-- ==== Sys2Proof/Tests/Slice0.lean ====
section
/-! SUPPORT. Tests: the well-formedness checks, a decoded word for every command, steps of the spec's test vectors, and for
every obligation with hypotheses states and operands that meet them. Expected results come from 95_test_vectors.md (V, P)
or from the rule a test names. -/

namespace Sys2Proof.Tests

open Sys2Proof Sys2Proof.Machine

/-! ### Well-formedness (R105): a phrase longer than PHRASE_MAX does not go on `pin` -/

theorem test_wf_ins : (Instr.trieIns (List.replicate 512 0x41) 1).wellFormed ⟨9⟩ = true ∧
    (Instr.trieIns (List.replicate 513 0x41) 1).wellFormed ⟨9⟩ = false := by
  simp only [Instr.wellFormed, pinFits, Config.phraseMax, List.length_replicate]
  decide
theorem test_wf_srch : (Instr.trieSrch (List.replicate 512 0x41)).wellFormed ⟨9⟩ = true ∧
    (Instr.trieSrch (List.replicate 513 0x41)).wellFormed ⟨9⟩ = false := by
  simp only [Instr.wellFormed, pinFits, Config.phraseMax, List.length_replicate]
  decide
theorem test_wf_ext : (Instr.rdExt 1 (List.replicate 512 0x41)).wellFormed ⟨9⟩ = true ∧
    (Instr.rdExt 1 (List.replicate 513 0x41)).wellFormed ⟨9⟩ = false := by
  simp only [Instr.wellFormed, pinFits, Config.phraseMax, List.length_replicate]
  decide

/-! ### Decoding (R106, R108): a word for every command -/

/-- R210 -/
theorem test_decode_ctlNop : decode ⟨0x0000000000000000#64, []⟩ = .instr .ctlNop := by decide
/-- V1 -/
theorem test_decode_ctlRst : decode ⟨0x0100000000000000#64, []⟩ = .instr .ctlRst := by decide
/-- V6 -/
theorem test_decode_ctlCfg : decode ⟨0x020000010000000C#64, []⟩ = .instr (.ctlCfg 1 12) := by decide
/-- V30 -/
theorem test_decode_trieClr : decode ⟨0x1000000000000000#64, []⟩ = .instr .trieClr := by decide
/-- V33 -/
theorem test_decode_trieInit : decode ⟨0x1100000000000000#64, []⟩ = .instr .trieInit := by decide
/-- V30 -/
theorem test_decode_trieIns : decode ⟨0x120000000000000B#64, [0x78, 0x79]⟩ = .instr (.trieIns [0x78, 0x79] 11) := by decide
/-- V31 -/
theorem test_decode_trieSrch : decode ⟨0x1300000000000000#64, [0x61, 0x62]⟩ = .instr (.trieSrch [0x61, 0x62]) := by decide
/-- V30 -/
theorem test_decode_trieSize : decode ⟨0x1400000000000000#64, []⟩ = .instr .trieSize := by decide
/-- V35 -/
theorem test_decode_rdInit : decode ⟨0x2000000000000000#64, []⟩ = .instr .rdInit := by decide
/-- V35 -/
theorem test_decode_rdExt : decode ⟨0x210000000000012C#64, [0x42]⟩ = .instr (.rdExt 300 [0x42]) := by decide
/-- V35 -/
theorem test_decode_rdLkp : decode ⟨0x22000000000000FF#64, []⟩ = .instr (.rdLkp 255) := by decide
/-- V1 -/
theorem test_decode_pkClr : decode ⟨0x3000000000000000#64, []⟩ = .instr .pkClr := by decide
/-- V4 -/
theorem test_decode_pkEmit : decode ⟨0x310000110001FFFF#64, []⟩ = .instr (.pkEmit 0x1FFFF 17) := by decide
/-- V1 -/
theorem test_decode_pkFlush : decode ⟨0x3200000000000000#64, []⟩ = .instr .pkFlush := by decide
/-- V2 -/
theorem test_decode_upClr : decode ⟨0x4000000000000000#64, []⟩ = .instr .upClr := by decide
/-- V3 -/
theorem test_decode_upRead : decode ⟨0x4100000C00000000#64, []⟩ = .instr (.upRead 12) := by decide
/-- V6 -/
theorem test_decode_widGet : decode ⟨0x5000000000000200#64, []⟩ = .instr (.widGet 512) := by decide
/-- P2 -/
theorem test_decode_cStart : decode ⟨0x6000000000000000#64, []⟩ = .instr .cStart := by decide
/-- P2 -/
theorem test_decode_cStep : decode ⟨0x6100000000000000#64, []⟩ = .instr .cStep := by decide
/-- V10 -/
theorem test_decode_cRun : decode ⟨0x6200000000000000#64, []⟩ = .instr .cRun := by decide
/-- R190 -/
theorem test_decode_dStart : decode ⟨0x7000000000000000#64, []⟩ = .instr .dStart := by decide
/-- V41 -/
theorem test_decode_dStep : decode ⟨0x7100000000000000#64, []⟩ = .instr .dStep := by decide
/-- V20 -/
theorem test_decode_dRun : decode ⟨0x7200000000000000#64, []⟩ = .instr .dRun := by decide
/-- V41 -/
theorem test_decode_reserved : decode ⟨0x0300000000000000#64, []⟩ = .reserved 0x03 ∧
    decode ⟨0x1500000000000000#64, []⟩ = .reserved 0x15 ∧ decode ⟨0x8000000000000000#64, []⟩ = .reserved 0x80 ∧
    decode ⟨0xFF00000000000000#64, []⟩ = .reserved 0xFF := by decide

__The problem__:
Exactly as they appear, retype the lines from the start of the records through the line containing "theorem test_wf_ext : (Instr.rdExt".

__Solved problem__:
-- ==== Sys2Proof/Tests/Slice0.lean ====
section
/-! SUPPORT. Tests: the well-formedness checks, a decoded word for every command, steps of the spec's test vectors, and for
every obligation with hypotheses states and operands that meet them. Expected results come from 95_test_vectors.md (V, P)
or from the rule a test names. -/

namespace Sys2Proof.Tests

open Sys2Proof Sys2Proof.Machine

/-! ### Well-formedness (R105): a phrase longer than PHRASE_MAX does not go on `pin` -/

theorem test_wf_ins : (Instr.trieIns (List.replicate 512 0x41) 1).wellFormed ⟨9⟩ = true ∧
    (Instr.trieIns (List.replicate 513 0x41) 1).wellFormed ⟨9⟩ = false := by
  simp only [Instr.wellFormed, pinFits, Config.phraseMax, List.length_replicate]
  decide
theorem test_wf_srch : (Instr.trieSrch (List.replicate 512 0x41)).wellFormed ⟨9⟩ = true ∧
    (Instr.trieSrch (List.replicate 513 0x41)).wellFormed ⟨9⟩ = false := by
  simp only [Instr.wellFormed, pinFits, Config.phraseMax, List.length_replicate]
  decide
theorem test_wf_ext : (Instr.rdExt 1 (List.replicate 512 0x41)).wellFormed ⟨9⟩ = true ∧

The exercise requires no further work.